It’s 15 degrees. The trees are bare. But this Saturday’s Operation Avoid Screen Time had the kids playing with leaves.
It’s 15 degrees. The trees are bare. But this Saturday’s Operation Avoid Screen Time had the kids playing with leaves. I had forgotten all about the late summer leaves we pressed until a few days ago. When I spotted the bound stack of construction paper, cardboard and dried leaves in the corner of the basement, I knew I had a good winter craft project on my hands.
I gathered the materials: an inexpensive laminating machine borrowed from work, laminating sheets, pressed leaves, and some scissors. I cleared the kitchen table. As I began removing the straps from the leaf press, I heard the pounding of little feet.
Andy, my six-year-old, was first to drag over a chair. He grabbed a small bundle of white pine needles as I flipped through the cardboard and paper layers of the leaf press.
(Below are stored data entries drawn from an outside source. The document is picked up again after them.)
-- ==== Sys2Proof/Laws/Ops.lean ====
section
/-! SUPPORT. For each operation that several commands share, once, everything it can answer: the case analysis that a later
proof cites in place of unfolding the operation. -/

namespace Sys2Proof.Machine

/-- What holds at the start of a run of steps and is kept by each step holds at its end. -/
theorem foldl_inv {α σ : Type} (P : σ → Prop) (f : σ → α → σ) (l : List α) (s : σ) (h0 : P s)
    (h : ∀ u, ∀ a ∈ l, P u → P (f u a)) : P (l.foldl f s) := by
  induction l generalizing s with
  | nil => exact h0
  | cons a rest ih =>
    exact ih (f s a) (h s a (by simp) h0) fun u b hb hu => h u b (List.mem_cons_of_mem _ hb) hu

/-! ## The port -/

/-- An access is served with its effect, or, while the reset pin is asserted, does nothing (R158). -/
theorem access_cases {effect : State → State} {s t : State} (h : access effect s = .next t) :
    (s.pins.reset = true ∧ t = s) ∨ (s.pins.reset = false ∧ t = effect s) := by
  unfold access State.served at h
  cases hr : s.pins.reset <;> simp [hr] at h
  · exact .inr ⟨rfl, h.symm⟩
  · exact .inl ⟨rfl, h.symm⟩

/-- A command write is not served, or accepted with its effect, or refused with the result alone (R163). -/
theorem command_cases {accepted : Bool} {effect : State → State} {s t : State}
    (h : command accepted effect s = .next t) :
    (s.pins.reset = true ∧ t = s) ∨
      (s.pins.reset = false ∧ accepted = true ∧ t = effect (setResult .accepted s)) ∨
      (s.pins.reset = false ∧ accepted = false ∧ t = setResult s.refusal s) := by
  rcases access_cases h with h | ⟨hr, h⟩
  · exact .inl h
  · cases accepted
    · exact .inr (.inr ⟨hr, rfl, by simpa using h⟩)
    · exact .inr (.inl ⟨hr, rfl, by simpa using h⟩)

/-- A header field is handed in READY, HALTING and HALTED, and nowhere else (R71). -/
theorem handHeader_cases (w : HeaderWrite) (s : State) :
    (s.configured = true ∧ handHeader w s = handRequest (.header w) s) ∨ (s.configured = false ∧ handHeader w s = s) := by
  unfold handHeader
  cases s.configured <;> simp

/-- HALTING ends, or the part stays as it is (R164). -/
theorem settleHalt_cases (s : State) :
    (s.port.partState = .halting ∧ s.admission.flushDue = false ∧ s.lanesOut = 0 ∧
      settleHalt s = setPartState .halted { s with notice := { s.notice with halted := true } }) ∨
    (¬ (s.port.partState = .halting ∧ s.admission.flushDue = false ∧ s.lanesOut = 0) ∧ settleHalt s = s) := by
  by_cases h : s.port.partState = .halting ∧ s.admission.flushDue = false ∧ s.lanesOut = 0
  · exact .inl ⟨h.1, h.2.1, h.2.2, by simp [settleHalt, h]⟩
  · refine .inr ⟨h, ?_⟩
    unfold settleHalt
    rw [if_neg]
    simpa using h

/-! ## The rails -/

/-- Every transition of the rails that needs no time to pass, with what it needs. -/
theorem railImmediate_cases {s t : State} (h : railImmediate s = some t) :
    ((s.rails.state = .rising ∨ s.rails.state = .on) ∧ s.pins.alert = true ∧ t = enterFault .supplyAlert s) ∨
    (s.rails.state = .rising ∧ s.rails.stepTimer = true ∧ stepDelay s.cfg s.rails.step = 0 ∧ t = assertNext s) ∨
    (s.rails.state = .rising ∧ s.rails.riseTimer = true ∧ s.pins.powerGood = true ∧ t = enterOn s) ∨
    (s.rails.state = .on ∧ s.rails.idleTimer = .running ∧ s.cfg.idleHold = 0 ∧ t = enterFalling s) ∨
    (s.rails.state = .falling ∧ s.rails.stepTimer = true ∧ stepDelay s.cfg (s.rails.step - 1) = 0 ∧ t = releaseNext s) ∨
    (s.rails.state = .off ∧ s.rails.demandHeld = true ∧ t = enterRising s) := by
  unfold railImmediate at h
  cases hr : s.rails.state <;> simp only [hr] at h <;> (repeat' split at h) <;> simp_all

/-- What holds of a state, and is kept by each transition that needs no time to pass, holds once the rails have settled. -/
theorem settleRails_inv (P : State → Prop) (s : State) (h0 : P s) (h : ∀ u v, P u → railImmediate u = some v → P v) :
    P (settleRails s) := by
  suffices ∀ n u, P u → P (railSettle n u) from this _ _ h0
  intro n
  induction n with
  | zero => exact fun u hu => hu
  | succ n ih =>
    intro u hu
    unfold railSettle
    split
    · exact ih _ (h u _ hu ‹_›)
    · exact hu

/-- A rise demand raises the rails, is held, or is already met (R155). -/
theorem riseDemand_cases (s : State) :
    (s.rails.state = .off ∧ riseDemand s = settleRails (enterRising s)) ∨
    ((s.rails.state = .falling ∨ s.rails.state = .fault) ∧
      riseDemand s = { s with rails := { s.rails with demandHeld := true } }) ∨
    ((s.rails.state = .rising ∨ s.rails.state = .on) ∧ riseDemand s = s) := by
  unfold riseDemand
  cases h : s.rails.state <;> simp

/-! ## The bank unit and the monitor -/

/-- A load request starts, is deferred, or restarts (R37, R38). -/
theorem requestLoad_cases (band : Nat) (s : State) :
    (s.banks.request = none ∧ (s.banks.get (loadTarget s.banks)).refs = 0 ∧
      requestLoad band s = startLoad (loadTarget s.banks) band s) ∨
    (s.banks.request = none ∧ (s.banks.get (loadTarget s.banks)).refs ≠ 0 ∧
      requestLoad band s = { s with banks := { s.banks with request := some ⟨loadTarget s.banks, band, .deferred⟩ } }) ∨
    (∃ target old, s.banks.request = some ⟨target, old, .deferred⟩ ∧
      requestLoad band s = { s with banks := { s.banks with request := some ⟨target, band, .deferred⟩ } }) ∨
    (∃ target old words, s.banks.request = some ⟨target, old, .reading words⟩ ∧
      requestLoad band s = startLoad target band s) := by
  unfold requestLoad
  rcases hq : s.banks.request with _ | ⟨target, old, _ | words⟩
  · by_cases hr : (s.banks.get (loadTarget s.banks)).refs = 0 <;> simp [hr]
  · simp
  · simp

/-- A lane's return starts a load that was deferred for its bank, or only lowers the count (R35, R38). -/
theorem startDeferred_cases (id : BankId) (s : State) :
    (∃ band, s.banks.request = some ⟨id, band, .deferred⟩ ∧ (s.banks.get id).refs = 0 ∧
      startDeferred id s = startLoad id band s) ∨ startDeferred id s = s := by
  unfold startDeferred
  split
  · rename_i target band hq
    split
    · rename_i h
      obtain ⟨rfl, hr⟩ := h
      exact .inl ⟨band, hq, hr, rfl⟩
    · exact .inr rfl
  · exact .inr rfl

/-- A band evaluation has no temperature, keeps the band, or changes it, hands it on and asks for its load (R53, R54). -/
theorem evaluateBand_cases (s : State) :
    (s.monitor.inUse = none ∧ evaluateBand s = s) ∨
    (∃ t, s.monitor.inUse = some t ∧
      ((s.monitor.band = some (nextBand s.banks.bounds s.cfg.hysteresis s.monitor.band t) ∧ evaluateBand s = s) ∨
        (s.monitor.band ≠ some (nextBand s.banks.bounds s.cfg.hysteresis s.monitor.band t) ∧
          ∃ b, b = nextBand s.banks.bounds s.cfg.hysteresis s.monitor.band t ∧
            evaluateBand s =
              requestLoad b (handHeader (.band (some b)) { s with monitor := { s.monitor with band := some b } })))) := by
  unfold evaluateBand
  cases h : s.monitor.inUse with
  | none => simp
  | some t =>
    refine .inr ⟨t, rfl, ?_⟩
    dsimp only
    split
    · rename_i hb
      exact .inl ⟨hb, rfl⟩
    · rename_i hb
      exact .inr ⟨hb, _, rfl, rfl⟩

/-! ## Lanes, requests and examinations -/

/-- A lane's fault step breaks it, releases it, or leaves it (R123). -/
theorem faultStep_cases (src : FaultSource) (n : Fin 32) (s : State) :
    ((s.lane n).state = .driving ∧ faultStep src n s = breakLane src n s) ∨
    (((s.lane n).state = .loading ∨ (s.lane n).state = .armed) ∧ faultStep src n s = releaseLane src n s) ∨
    (((s.lane n).state = .free ∨ (s.lane n).state = .closing) ∧ faultStep src n s = s) := by
  unfold faultStep
  cases h : (s.lane n).state <;> simp

/-- A judgement's end tells the rails that the last TRAINING link has left TRAINING, or nothing (R141). -/
theorem settleTraining_cases (before : Bool) (s : State) :
    (before = true ∧ s.anyTraining = false ∧ settleTraining before s = noteTraining s) ∨
      (¬ (before = true ∧ s.anyTraining = false) ∧ settleTraining before s = s) := by
  unfold settleTraining
  cases before <;> cases s.anyTraining <;> simp

/-- A trigger of a pass during one sets the further-pass flag; with none in progress it starts one at the front (R76). -/
theorem Admission.trigger_cases (a : Admission) :
    (a.passActive = true ∧ a.trigger = { a with passDue := true }) ∨
    (a.passActive = false ∧ a.trigger = { a with
      passActive := !a.list.isEmpty, passDue := false, list := a.list.map fun e => { e with examined := false } }) := by
  unfold Admission.trigger
  cases h : a.passActive <;> simp

/-- A trigger of a scan during one causes a further scan; with none in progress it starts one (R66). -/
theorem Board.trigger_cases (b : Board) :
    (b.scan ≠ none ∧ b.trigger = { b with scanDue := true }) ∨
    (b.scan = none ∧ b.trigger = { b with scan := some (Scan.start b.cursor) }) := by
  unfold Board.trigger
  cases h : b.scan <;> simp

/-- R62's table, line by line. -/
theorem found_cases (slot : Fin 64) (s : State) :
    (s.found slot = .posting ↔ ((s.slot slot).status = .idle ∨ (s.slot slot).status = .finished) ∧
      s.dram.read (slotAddress s.cfg slot) ≠ (s.slot slot).seen) ∧
    (s.found slot = .withdraw ↔ ((s.slot slot).status = .waiting ∨ (s.slot slot).status = .running) ∧
      s.dram.read (slotAddress s.cfg slot + 1) = (s.slot slot).seen) := by
  unfold State.found
  cases h : (s.slot slot).status <;> dsimp only <;> split <;> simp_all

/-- The visit of a slot is that of the withdraw HALT has found; or it begins and ends without a take; or it ends with the take
whose copy it or an earlier step began. -/
theorem endVisit_cases (k : Scan) (s : State) :
    (∃ words, k.copy = some words ∧ endVisit k s = endTake k words s) ∨
    (k.copy = none ∧ k.ending = true ∧ (handWithdraw k s).scan.copy = none ∧ endVisit k s = handWithdraw k s) ∨
    (k.copy = none ∧ k.ending = false ∧ (beginVisit k s).scan.copy = none ∧ endVisit k s = beginVisit k s) ∨
    (k.copy = none ∧ k.ending = false ∧ ∃ words, (beginVisit k s).scan.copy = some words ∧
      endVisit k s = endTake (beginVisit k s).scan words (beginVisit k s).state) := by
  unfold endVisit
  cases h : k.copy with
  | some words => exact .inl ⟨words, rfl, rfl⟩
  | none =>
    cases he : k.ending with
    | true => exact .inr (.inl ⟨rfl, rfl, by simp [handWithdraw, h], by simp [handWithdraw, h]⟩)
    | false =>
      dsimp only
      cases h' : (beginVisit k s).scan.copy with
      | none => exact .inr (.inr (.inl ⟨rfl, rfl, rfl, by simp [h']⟩))
      | some words => exact .inr (.inr (.inr ⟨rfl, rfl, words, rfl, by simp [h']⟩))

/-- A band evaluation moves nothing of the monitor but the band (R53). -/
theorem evaluateBand_monitor (s : State) : ∃ b, (evaluateBand s).monitor = { s.monitor with band := b } := by
  rcases evaluateBand_cases s with ⟨-, h⟩ | ⟨t, -, ⟨-, h⟩ | ⟨-, b, -, h⟩⟩
  · exact ⟨s.monitor.band, by rw [h]⟩
  · exact ⟨s.monitor.band, by rw [h]⟩
  · exact ⟨some b, by simp [h]⟩

/-- An update of the monitor leaves it as given, with the status and the temperature in use that R49's table decides, and the band
as an evaluation leaves it (R49, R53). -/
theorem updateMonitor_monitor (m : Monitor) (s : State) :
    ∃ b, (updateMonitor m s).monitor = { m with status := m.decide.1, inUse := m.decide.2, band := b } := by
  have pass : ∀ (p : Prop) [Decidable p] (u : State), (if p then triggerPass u else u).monitor = u.monitor := by
    intros; split <;> simp
  have head : ∀ (p : Prop) [Decidable p] (w : HeaderWrite) (u : State),
      (if p then u else handHeader w u).monitor = u.monitor := by intros; split <;> simp
  unfold updateMonitor
  dsimp only
  rw [pass]
  by_cases hb : m.decide.2 = s.monitor.inUse
  · rw [if_pos hb, head, head]
    exact ⟨m.band, by split <;> rfl⟩
  · rw [if_neg hb]
    refine (evaluateBand_monitor _).imp fun b h => h.trans ?_
    rw [head, head]
    split <;> rfl

/-- With the end of an override read the copy holds the value word it has found and the flag word as it stands, and nothing else of
the monitor moves but what R49's table and R53 then give (R51). -/
theorem overrideRead_monitor (value : Word) (s : State) :
    ∃ status inUse band, (overrideRead value s).monitor = { s.monitor with
      overrideFlag := (s.dram.readWord (s.cfg.boardBase + 2)).getLsbD 0, overrideValue := value.toInt, status := status,
      inUse := inUse, band := band } := by
  obtain ⟨b, h⟩ := updateMonitor_monitor { s.monitor with
    overrideFlag := (s.dram.readWord (s.cfg.boardBase + 2)).getLsbD 0, overrideValue := value.toInt } s
  exact ⟨_, _, b, h⟩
“This looks like a squid,” he said.
Before long we had laminated those pine needles along with a few maple, ash, and cedar leaves. As a large basswood leaf with a hole in it dropped out of the laminator, Andy grabbed it, saying, “I’ve got to examine this.”
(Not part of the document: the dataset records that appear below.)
/-! ## The whole part again -/

/-- The rest of the states that move: the setup copy, the active bank, the scan cursor, a lane out of FREE and back. -/
theorem meets_StateMovesOnlyByItsEvents_more :
    (after .setupValidation (starting record)).setup ≠ none ∧ (after .setupValidation (starting record)).banks.bounds ≠ [] ∧
    (after .resynchronisation { busy with start := .boardDue }).banks.active ≠ busy.banks.active ∧
    (after .scan posted).board.cursor ≠ posted.board.cursor ∧
    (let s := { posted with board := { posted.board with scan := some ⟨0, 3, false, none, false, true, none⟩ } }
     (after .halt s).board.cursor ≠ s.board.cursor) ∧
    ((claimable.lane 0).state = .free ∧ (after .admissionPass claimable).lanes[0].state ≠ .free ∧
      (after (.frameBoundary ⟨true, .first⟩) claimable).lanes[0].state ≠ .free) ∧
    ((examining .ready (.probe .clean 0)).lanes[0].state = .free ∧
      (backgroundTick (examining .ready (.probe .clean 0))).lanes[0].state ≠ .free) ∧
    ((busy.lane 3).state ≠ .free ∧ ((after .finish (withQueue [.finish (finishOf (some 3) 9)] busy)).lane 3).state = .free) := by
  decide +kernel

/-! ## What is read of the table's words -/

/-- No row of the table has bits, so no word spells a command and the state stays. -/
theorem test_no_word_spells_a_command :
    decodeTableWord 16 0x1234 = none ∧ State.reset.withFetchWord 16 0x1234 = State.reset := ⟨rfl, rfl⟩

end Sys2Proof.Tests
end

section
/-! PROOFS. The settle of a ledger entry (R14) and the ghost score and condition (R16, R17): first how bytes and entries
read back after a write, then the rules of the settle and of the threshold, then the statements. -/

namespace Sys2Proof.Machine

/-! ## Bytes and entries read back after a write -/

/-- One walk over the cells of `bs`, followed by cells past them, gives `bs` back, the unlisted blanks among them. The later
cells may stand in any order. -/
theorem Memory.expand_cells_append (bs : List Byte) (a : Nat) (later : Memory)
    (hlater : ∀ c ∈ later, a + bs.length ≤ c.1) : Memory.expand bs.length a (Memory.cells a bs ++ later) = bs := by
  induction bs generalizing a with
  | nil => rfl
  | cons b rest ih =>
    have hrest := ih (a + 1) fun c hc => by have := hlater c hc; rw [List.length_cons] at this; omega
    by_cases hb : b = Memory.blank
    · have hpast : ∀ c ∈ Memory.cells (a + 1) rest ++ later, c.1 ≠ a := by
        intro c hc
        rcases List.mem_append.1 hc with h | h
        · have := Memory.mem_cells h; omega
        · have := hlater c h; rw [List.length_cons] at this; omega
      rw [Memory.cells, if_pos hb, List.length_cons]
      cases hcells : Memory.cells (a + 1) rest ++ later with
      | nil => rw [Memory.expand, ← hcells, hrest, hb]
      | cons c cs =>
        rw [Memory.expand, if_neg (hpast c (by simp [hcells])), ← hcells, hrest, hb]
    · simp [Memory.cells, Memory.expand, hb, hrest]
With our pile of laminated leaves growing, Andy pounced with scissors in hand. He did all the planning. “Teamwork, Daddy, you cut to here,” he said, pointing to the narrow space between leaves. “Then give it to me and I’ll finish it.”
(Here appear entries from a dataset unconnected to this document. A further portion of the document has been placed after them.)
/-- LLDT and LTR at level 0 of protected mode: a null selector clears LDTR and is refused by LTR; a selector of the LDT,
outside the GDT, of an unreadable, absent or wrong descriptor is refused with #GP(selector); the right one is loaded
(45_system R592, R593). -/
def Obligations.SystemSegmentLoads : Prop :=
  ∀ (rm : RM) (s : State), s.paged = true → s.pe = true → s.cpl = 0 →
    let sel := s.rmVal .b16 rm
    let offset := sel.toNat / 8 * 8
    let limit := s.sys.gdtr.limit.toNat
    let a := s.sys.gdtr.base + BitVec.ofNat 32 offset
    let changed : State → Sys → Prop := fun t y =>
      t.sys = y ∧ t.regs = s.regs ∧ t.eip = s.eip ∧ t.flags = s.flags ∧ t.segs = s.segs ∧ t.intr = s.intr ∧
      t.pfx = s.pfx ∧ t.ctl = s.ctl ∧ t.ports = s.ports ∧ t.cfg = s.cfg ∧ s.mem.kept t.mem
    let refused : Instr → Prop := fun i => completes i s fun t =>
      s.raised t ⟨13, .fault, true, true, sel.setWidth 32⟩
    (sel.toNat < 4 → completes (.lldt rm) s fun t => changed t { s.sys with ldtr := ⟨sel, 0, 0, 0⟩ }) ∧
    (sel.toNat < 4 → refused (.ltr rm)) ∧
    (4 ≤ sel.toNat → sel.getLsbD 2 = true ∨ limit < offset + 7 ∨
        (∃ b ∈ span 8 a, s.mem.permitted .read b = false) → refused (.lldt rm) ∧ refused (.ltr rm)) ∧
    (4 ≤ sel.toNat → sel.getLsbD 2 = false → offset + 7 ≤ limit → ∀ b0 b1 b2 b3 b4 b5 b6 b7 : Byte,
      s.mem.holds a [b0, b1, b2, b3, b4, b5, b6, b7] →
      let g := segOfBytes sel b0 b1 b2 b3 b4 b5 b6 b7
      let kind := b5.toNat % 32
      let present := b5.getLsbD 7
      (present = true → kind = 0x2 → completes (.lldt rm) s fun t => changed t { s.sys with ldtr := g }) ∧
      (present = false ∨ kind ≠ 0x2 → refused (.lldt rm)) ∧
      (present = true → kind = 0x1 ∨ kind = 0x9 →
        completes (.ltr rm) s fun t => changed t { s.sys with tr := g }) ∧
      (present = false ∨ (kind ≠ 0x1 ∧ kind ≠ 0x9) → refused (.ltr rm)))

/-- The system registers at level 0: LGDT and LIDT (a 24-bit base at operand size 16), MOV to and from control and debug
registers (status flags free), LMSW (PE can be set, not cleared), CLTS, RDMSR and WRMSR, which raise #GP(0) on an index
without permission (45_system R596, R597, R600 to R603, R605 to R608). -/
def Obligations.SystemRegisterInstructions : Prop :=
  ∀ (a b : Num8) (m : MemRef) (rm : RM) (s : State), s.paged = true → s.sys.wf = true →
    (s.pe = false ∨ s.cpl = 0) →
    let base := (s.segs.get (s.eaSeg m)).base
    let raw := s.mem.val .b32 (base + s.eaNext m 2)
    let table : TableReg :=
      ⟨match s.osz with | .s16 => raw &&& 0x00FFFFFF | .s32 => raw, s.mem.val .b16 (base + s.eaNext m 0)⟩
    let changed : State → Sys → Prop := fun t y =>
      t.sys = y ∧ t.eip = s.eip ∧ t.segs = s.segs ∧ t.intr = s.intr ∧ t.pfx = s.pfx ∧ t.ctl = s.ctl ∧
      t.ports = s.ports ∧ t.cfg = s.cfg ∧ s.mem.kept t.mem
    let same : State → Prop := fun t => t.regs = s.regs ∧ t.flags = s.flags
    let perm : BitVec 2 := Sparse.get 0 s.sys.msrPerm s.regs.r1.toNat
    (completes (.lgdt m) s fun t => changed t { s.sys with gdtr := table } ∧ same t) ∧
    (completes (.lidt m) s fun t => changed t { s.sys with idtr := table } ∧ same t) ∧
    (completes (.movFromCr a b) s fun t => changed t s.sys ∧ t.regs = s.regs.setRn .b32 a (s.sys.cr.get b) ∧
      s.flags.sameControl t.flags) ∧
    (completes (.movToCr b a) s fun t => changed t { s.sys with cr := s.sys.cr.set b (s.regs.get a) } ∧
      t.regs = s.regs ∧ s.flags.sameControl t.flags) ∧
    (completes (.movFromDr a b) s fun t => changed t s.sys ∧ t.regs = s.regs.setRn .b32 a (s.sys.dr.get b) ∧
      s.flags.sameControl t.flags) ∧
    (completes (.movToDr b a) s fun t => changed t { s.sys with dr := s.sys.dr.set b (s.regs.get a) } ∧
      t.regs = s.regs ∧ s.flags.sameControl t.flags) ∧
    (completes (.lmsw rm) s fun t => ∃ v : Word,
      changed t { s.sys with cr := s.sys.cr.set .n0 v } ∧ same t ∧
      ∀ k, k < 32 → v.getLsbD k =
        (if k = 0 then s.sys.cr.r0.getLsbD 0 || (s.rmVal .b16 rm).getLsbD 0
         else if k ≤ 3 then (s.rmVal .b16 rm).getLsbD k else s.sys.cr.r0.getLsbD k)) ∧
    (completes .clts s fun t => ∃ v : Word, changed t { s.sys with cr := s.sys.cr.set .n0 v } ∧ same t ∧
      ∀ k, v.getLsbD k = (s.sys.cr.r0.getLsbD k && decide (k ≠ 3))) ∧
    (perm.getLsbD 0 = true → completes .rdmsr s fun t => ∃ hi lo : Word,
      changed t s.sys ∧ t.flags = s.flags ∧ hi ++ lo = Sparse.get 0 s.sys.msr s.regs.r1.toNat ∧
      t.regs = (s.regs.setRn .b32 .n0 lo).setRn .b32 .n2 hi) ∧
    (perm.getLsbD 0 = false → completes .rdmsr s fun t => s.raised t ⟨13, .fault, true, true, 0⟩) ∧
    (perm.getLsbD 1 = true → completes .wrmsr s fun t => same t ∧
      changed t { s.sys with msr := t.sys.msr } ∧
      ∀ k : Word, Sparse.get 0 t.sys.msr k.toNat =
        if k = s.regs.r1 then s.regs.r2 ++ s.regs.r0 else Sparse.get 0 s.sys.msr k.toNat) ∧
    (perm.getLsbD 1 = false → completes .wrmsr s fun t => s.raised t ⟨13, .fault, true, true, 0⟩)
end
I felt his attention beginning to wane when he asked, “Is this the last one?” I told him it was if he wanted it to be. He quickly replied, “Let’s do another one because I love this.” Guess I misjudged the situation.
An hour after starting, we had finished 12 leaves. While laminating and cutting I tried to teach Andy how to tell one leaf from another. To be honest, I don’t think any of it sunk in. He was perfectly happy just imagining the hungriest caterpillar chewing that hole in the basswood leaf.